こんな風に答えてみても,デフォルトであるとする理由にはならないけど。
なんか,対象を探索して「よりよく理解する」ことは,生存にとって有利に働いた,とか?
近づく→触れる,と,なぞる,の違いは
前頭葉性行為症状の,
(“本能性把握反応”の)gropingと,
使用行為utilization behavior(なんとなくさわっちゃう)との違い,というような雰囲気かもしれません。
あるいは,もっと簡単に
「なぞる」のは,模写という描画課題をしなきゃという意識というか,「意図」から発生するのかもしれません。
だって,患者さんたちは常に何かなぞっているわけじゃないですもんね。
Rédigé par: mochi | 04 févr. 2009 19:42
確かに使用行動のような患者さんでも、なぞる行動はあまり見ないですね。
Closing-inは何かを指示した場合に出るものですし、
何らかの意図が生じる(描画、道具使用など)→関連する運動の候補が喚起される→適切な運動に収束せず、より頻度が高い(あるいはより表出が簡単な)運動が表出される
というような流れを想像しました。
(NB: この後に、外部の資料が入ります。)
-- ==== Sys2Proof/Laws/PerInstr.lean ====
section
/-! SUPPORT. Per instruction: a well-formed syllable, encoded, is cut and named again as it was (R60 to R73, R79 to R82). -/

namespace Sys2Proof.Laws

/-- What the encoder writes of `i`, where some unit finds `i` well-formed, is neither the all-zero nor the all-one word
(but for NOP), is cut into fields again, and names `i`, with the format's reserved bits zero. -/
def Encoding.Statement (i : Instr) : Prop :=
  ∀ (u : UnitKind) (w lit : Word), i.wellFormed u = true → encode i = some (w, lit) →
    i = .nop ∨ (w ≠ 0 ∧ w ≠ BitVec.allOnes 64 ∧ ∃ e, parse w lit = some e ∧ e.instr? = some i ∧ e.rsvZero = true)

/-- A step that is no syllable has no encoding. -/
theorem Encoding.of_none {i : Instr} (hn : i ≠ .nop) (he : i.enc = none) : Encoding.Statement i := by
  intro u w lit _ h
  unfold encode at h
  split at h
  · exact absurd rfl hn
  · simp [he] at h

theorem Encoding.of_a {i : Instr} {maj : BitVec 7} {min : BitVec 8} {f : FmtA} (he : i.enc = some (.a maj min 0 f))
    (hf : formatOf maj.toNat = some .a) (hi : ∀ u, i.wellFormed u = true → (Enc.a maj min 0 f).instr? = some i)
    (ho : maj ≠ BitVec.allOnes 7) (hz : maj ≠ 0 ∨ min ≠ 0) : Encoding.Statement i := by
  intro u w lit hw h
  unfold encode at h
  split at h
  · exact .inl rfl
  · simp only [he, Option.some.injEq, Prod.mk.injEq] at h
    obtain ⟨rfl, rfl⟩ := h
    refine .inr ⟨?_, word_ne_ones (bits_a_maj maj min 0 f) ho, _, parse_a maj min 0 f 0 hf, hi u hw, rfl⟩
    rcases hz with hz | hz
    · exact word_ne_zero (bits_a_maj maj min 0 f) hz
    · exact word_ne_zero (bits_a_min maj min 0 f) hz

theorem Encoding.of_i {i : Instr} {maj : BitVec 7} {min : BitVec 4} {f : FmtI} (he : i.enc = some (.i maj min 0 f))
    (hf : formatOf maj.toNat = some .i) (hi : ∀ u, i.wellFormed u = true → (Enc.i maj min 0 f).instr? = some i)
    (ho : maj ≠ BitVec.allOnes 7) (hz : maj ≠ 0 ∨ min ≠ 0) : Encoding.Statement i := by
  intro u w lit hw h
  unfold encode at h
  split at h
  · exact .inl rfl
  · simp only [he, Option.some.injEq, Prod.mk.injEq] at h
    obtain ⟨rfl, rfl⟩ := h
    refine .inr ⟨?_, word_ne_ones (bits_i_maj maj min 0 f) ho, _, parse_i maj min 0 f 0 hf, hi u hw, rfl⟩
    rcases hz with hz | hz
    · exact word_ne_zero (bits_i_maj maj min 0 f) hz
    · exact word_ne_zero (bits_i_min maj min 0 f) hz

theorem Encoding.of_b {i : Instr} {maj : BitVec 7} {min : BitVec 4} {f : FmtB} (he : i.enc = some (.b maj min f))
    (hf : formatOf maj.toNat = some .b) (hi : ∀ u, i.wellFormed u = true → (Enc.b maj min f).instr? = some i)
    (ho : maj ≠ BitVec.allOnes 7) (hz : maj ≠ 0 ∨ min ≠ 0) : Encoding.Statement i := by
  intro u w lit hw h
  unfold encode at h
  split at h
  · exact .inl rfl
  · simp only [he, Option.some.injEq, Prod.mk.injEq] at h
    obtain ⟨rfl, rfl⟩ := h
    refine .inr ⟨?_, word_ne_ones (bits_b_maj maj min f) ho, _, parse_b maj min f 0 hf, hi u hw, rfl⟩
    rcases hz with hz | hz
    · exact word_ne_zero (bits_b_maj maj min f) hz
    · exact word_ne_zero (bits_b_min maj min f) hz

theorem Encoding.of_m {i : Instr} {maj : BitVec 7} {min : BitVec 5} {f : FmtM} (he : i.enc = some (.m maj min f))
    (hf : formatOf maj.toNat = some .m) (hi : ∀ u, i.wellFormed u = true → (Enc.m maj min f).instr? = some i)
    (ho : maj ≠ BitVec.allOnes 7) (hz : maj ≠ 0 ∨ min ≠ 0) : Encoding.Statement i := by
  intro u w lit hw h
  unfold encode at h
  split at h
  · exact .inl rfl
  · simp only [he, Option.some.injEq, Prod.mk.injEq] at h
    obtain ⟨rfl, rfl⟩ := h
    refine .inr ⟨?_, word_ne_ones (bits_m_maj maj min f) ho, _, parse_m maj min f 0 hf, hi u hw, rfl⟩
    rcases hz with hz | hz
    · exact word_ne_zero (bits_m_maj maj min f) hz
    · exact word_ne_zero (bits_m_min maj min f) hz

theorem Encoding.of_v {i : Instr} {maj : BitVec 7} {min : BitVec 8} {f : FmtV} (he : i.enc = some (.v maj min f))
    (hf : formatOf maj.toNat = some .v) (hi : ∀ u, i.wellFormed u = true → (Enc.v maj min f).instr? = some i)
    (ho : maj ≠ BitVec.allOnes 7) (hz : maj ≠ 0 ∨ min ≠ 0) : Encoding.Statement i := by
  intro u w lit hw h
  unfold encode at h
  split at h
  · exact .inl rfl
  · simp only [he, Option.some.injEq, Prod.mk.injEq] at h
    obtain ⟨rfl, rfl⟩ := h
    refine .inr ⟨?_, word_ne_ones (bits_v_maj maj min f) ho, _, parse_v maj min f 0 hf, hi u hw, rfl⟩
    rcases hz with hz | hz
    · exact word_ne_zero (bits_v_maj maj min f) hz
    · exact word_ne_zero (bits_v_min maj min f) hz

theorem Encoding.of_e {i : Instr} {maj : BitVec 7} {min : BitVec 7} {f : FmtE} (he : i.enc = some (.e maj min f))
    (hf : formatOf maj.toNat = some .e) (hi : ∀ u, i.wellFormed u = true → (Enc.e maj min f).instr? = some i)
    (ho : maj ≠ BitVec.allOnes 7) (hz : maj ≠ 0 ∨ min ≠ 0) : Encoding.Statement i := by
  intro u w lit hw h
  unfold encode at h
  split at h
  · exact .inl rfl
  · simp only [he, Option.some.injEq, Prod.mk.injEq] at h
    obtain ⟨rfl, rfl⟩ := h
    refine .inr ⟨?_, word_ne_ones (bits_e_maj maj min f) ho, _, parse_e maj min f 0 hf, hi u hw, rfl⟩
    rcases hz with hz | hz
    · exact word_ne_zero (bits_e_maj maj min f) hz
    · exact word_ne_zero (bits_e_min maj min f) hz

theorem Encoding.of_l {i : Instr} {maj : BitVec 7} {min : BitVec 4} {f : FmtL} (he : i.enc = some (.l maj min 0 f))
    (hf : formatOf maj.toNat = some .l) (hi : ∀ u, i.wellFormed u = true → (Enc.l maj min 0 f).instr? = some i)
    (ho : maj ≠ BitVec.allOnes 7) (hz : maj ≠ 0 ∨ min ≠ 0) : Encoding.Statement i := by
  intro u w lit hw h
  unfold encode at h
  split at h
  · exact .inl rfl
  · simp only [he, Option.some.injEq, Prod.mk.injEq] at h
    obtain ⟨rfl, rfl⟩ := h
    refine .inr ⟨?_, word_ne_ones (bits_l_maj maj min 0 f) ho, _, parse_l maj min 0 f hf, hi u hw, rfl⟩
    rcases hz with hz | hz
    · exact word_ne_zero (bits_l_maj maj min 0 f) hz
    · exact word_ne_zero (bits_l_min maj min 0 f) hz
デフォルト説プラスα、といった感じでしょうか。
Closing-inに関して、患者さんがあまり自覚が無い様子なのも不思議な感じですよね。
Rédigé par: kob@tokyo | 05 févr. 2009 00:13
昔あれこれ考えました。
私は行為表出時の「イメージ空間」と「現実空間」の切り離しがうまくいかない,という
(どちらかというともう少し入力側の,というか,入力と出力のインターフェイス部分)
仮説モデルを抱いたのですが...あまりに「象徴的な解釈」でしたね。
dementiaの方々での出現と,幼児での出現を説明するには少々都合のいいところがあるのだけれど
(CBDの方にけっこう特異的であるとすると説明しにくい),
おそらくkobさんには受け入れられないでしょう。
自覚がないのは,イメージ空間-現実空間切り離し不全説では,ある意味当然ですかね。
「イメージ空間」ではきちんとできていると思われているのであれば。
...でも,注意というか,課題そのもの/対象そのものに集中することで,
パフォーマンスそのものへの注意がやや低下する,
ということもあるのかもしれません。注意資源の配分の偏り。
fronto-parietalの注意の問題要素も考慮するとなると,
けっこうフクザツな問題ですね,closing-inって。